**Brief:**
In the data that follows, find the line with "word's by R97. -/"; transcribe it, every later line up to the one with "theorem extractLsb'_l_toNat (w", and that line as well, exactly and with no others.

**Given records:**
/-- All that a completing command can do to memory: nothing, or fill its written region without reporting a rejected
command. -/
theorem exec_mem_next {i : Instr} {s t : State} (h : exec i s = .next t) :
    t.mem = s.mem ∨ StoresResult (writtenRegion i s).len s t := by
  have hK : (readRegion s (keyRegion s)).length = 16 := readRegion_keyRegion_length s
  cases i with
  | init l mac =>
    obtain ⟨_, rfl⟩ := exec_init_next h
    exact .inl rfl
  | ecbEnc l mac =>
    obtain ⟨_, ⟨_, rfl⟩ | ⟨_, _, rfl⟩⟩ := exec_ecbEnc_next h
    · exact .inl rfl
    · exact .inr (storesResult_of_success (aes128_length _ _ hK) rfl rfl)
  | cbcEncRaw l mac =>
    obtain ⟨_, ⟨_, rfl⟩ | ⟨hlen, _, rfl⟩⟩ := exec_cbcEncRaw_next h
    · exact .inl rfl
    · obtain ⟨_, hblocks, _⟩ := (cbcLengthOk_iff _).mp hlen
      refine .inr (storesResult_of_success ?_ rfl rfl)
      simp only [cbcChain_length _ _ hK, readRegion_length, messageRegion, writtenRegion]
      omega
  | ctrEncRaw l mac =>
    obtain ⟨_, ⟨_, rfl⟩ | ⟨_, rfl⟩ | ⟨_, _, _, rfl⟩⟩ := exec_ctrEncRaw_next h
    · exact .inl rfl
    · exact .inl rfl
    · refine .inr (storesResult_of_success ?_ rfl rfl)
      rw [ctr_length _ _ _ _ hK, readRegion_length]
      rfl
  | ccmsEnc L M =>
    obtain ⟨_, ⟨_, rfl⟩ | ⟨_, _, rfl⟩ | ⟨_, _, _, out, _, hlen, rfl⟩⟩ := exec_ccmsEnc_next h
    · exact .inl rfl
    · exact .inl rfl
    · exact .inr (storesResult_of_success hlen rfl rfl)
  | ccmsDec L M =>
    obtain ⟨_, ⟨_, rfl⟩ | ⟨_, _, rfl⟩ | ⟨_, _, _, ⟨out, _, hlen, rfl⟩ | ⟨_, _, rfl⟩⟩⟩ := exec_ccmsDec_next h
    · exact .inl rfl
    · exact .inl rfl
    · exact .inr (storesResult_of_success hlen rfl rfl)
    · exact .inr (storesResult_of_authenticationFailed s L)

/-- A completing command keeps every octet outside the region it may write (R69, first sentence). -/
theorem exec_keepsMemoryOutside {i : Instr} {s t : State} (h : exec i s = .next t) :
    KeepsMemoryOutside (writtenRegion i s) s t := by
  intro a ha
  obtain hmem | ⟨v, hlen, hmem, _, _⟩ := exec_mem_next h
  · rw [hmem]
  · rw [writtenRegion_eq_messageRegion, ← hlen] at ha
    rw [hmem, storeMessage_outside s v a ha]

/-- A rejected command writes no octet (R69, second sentence). -/
theorem exec_mem_of_rejected {i : Instr} {s t : State} (h : exec i s = .next t)
    (hrejected : t.status = .invalidParameter ∨ t.status = .invalidLength) : t.mem = s.mem := by
  obtain hmem | ⟨_, _, _, hparameter, hlength⟩ := exec_mem_next h
  · exact hmem
  · exact absurd hrejected (not_or.mpr ⟨hparameter, hlength⟩)

/-- A host write to `CMD` issues the command (R34, R230). -/
theorem hostAccess_hostWr_cmd (w : Word) (s : State) : hostAccess (hostWr .cmd w) s = issueCommand w s := rfl

/-- A step whose next access is a `CMD` write issues that word, with the rest of the accesses left (R73). -/
theorem step_next_of_cmd_pending {s t : State} {w : Word} {rest : List HostOp}
    (hpending : s.pending = hostWr .cmd w :: rest) (h : step s = .next t) :
    issueCommand w (s.setPending rest) = .next t := by
  obtain ⟨_, ⟨hidle, _⟩ | ⟨op, rest', hop, haccess⟩⟩ := step_next h
  · rw [hpending] at hidle
    exact absurd hidle (List.cons_ne_nil _ _)
  · obtain ⟨rfl, rfl⟩ := List.cons.inj (hpending.symm.trans hop)
    rwa [hostAccess_hostWr_cmd] at haccess

/-- A reserved word changes only the status (R97). -/
theorem issueCommand_next_of_reserved {w : Word} {why : ReservedReason} {s t : State}
    (hw : decode w = .reserved why) (h : issueCommand w s = .next t) : t = s.setStatus .invalidParameter := by
  obtain ⟨_, _, ht⟩ | ⟨i, hi, _⟩ := issueCommand_next h
  · exact ht
  · rw [hw] at hi
    exact absurd hi (by simp)

/-- Settles O41: a completing command's memory is told by `exec_mem_next`, a reserved word's by R97. -/
theorem commandMemoryFrame : Obligations.CommandMemoryFrame := by
  refine ⟨fun i s t h => ⟨exec_keepsMemoryOutside h, exec_mem_of_rejected h⟩, ?_⟩
  intro s t w why rest hw hpending h
  rw [issueCommand_next_of_reserved hw (step_next_of_cmd_pending hpending h)]
  rfl

end Sys2Proof.Machine

/-! Which words the decoder reads as commands (spec/30_encoding.md R90, R92, R97, R98): the fields of a word as bit
slices and as masks, and `decode` in terms of its fields. -/

namespace Sys2Proof

/-- `OP` is the slice w[3:0] (R90). -/
theorem extractLsb'_op_toNat (w : Word) : (w.extractLsb' 0 4).toNat = opField w := by
  simp [opField, BitVec.extractLsb'_toNat]

/-- `L` is the slice w[7:4] (R90). -/
theorem extractLsb'_l_toNat (w : Word) : (w.extractLsb' 4 4).toNat = lFieldOf w := by
  simp [lFieldOf, BitVec.extractLsb'_toNat, Nat.shiftRight_eq_div_pow]

/-- `MAC` is the slice w[12:8] (R90). -/
theorem extractLsb'_mac_toNat (w : Word) : (w.extractLsb' 8 5).toNat = macFieldOf w := by
  simp [macFieldOf, BitVec.extractLsb'_toNat, Nat.shiftRight_eq_div_pow]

**Exercise output:**
/-- Settles O41: a completing command's memory is told by `exec_mem_next`, a reserved word's by R97. -/
theorem commandMemoryFrame : Obligations.CommandMemoryFrame := by
  refine ⟨fun i s t h => ⟨exec_keepsMemoryOutside h, exec_mem_of_rejected h⟩, ?_⟩
  intro s t w why rest hw hpending h
  rw [issueCommand_next_of_reserved hw (step_next_of_cmd_pending hpending h)]
  rfl

end Sys2Proof.Machine

/-! Which words the decoder reads as commands (spec/30_encoding.md R90, R92, R97, R98): the fields of a word as bit
slices and as masks, and `decode` in terms of its fields. -/

namespace Sys2Proof

/-- `OP` is the slice w[3:0] (R90). -/
theorem extractLsb'_op_toNat (w : Word) : (w.extractLsb' 0 4).toNat = opField w := by
  simp [opField, BitVec.extractLsb'_toNat]

/-- `L` is the slice w[7:4] (R90). -/
theorem extractLsb'_l_toNat (w : Word) : (w.extractLsb' 4 4).toNat = lFieldOf w := by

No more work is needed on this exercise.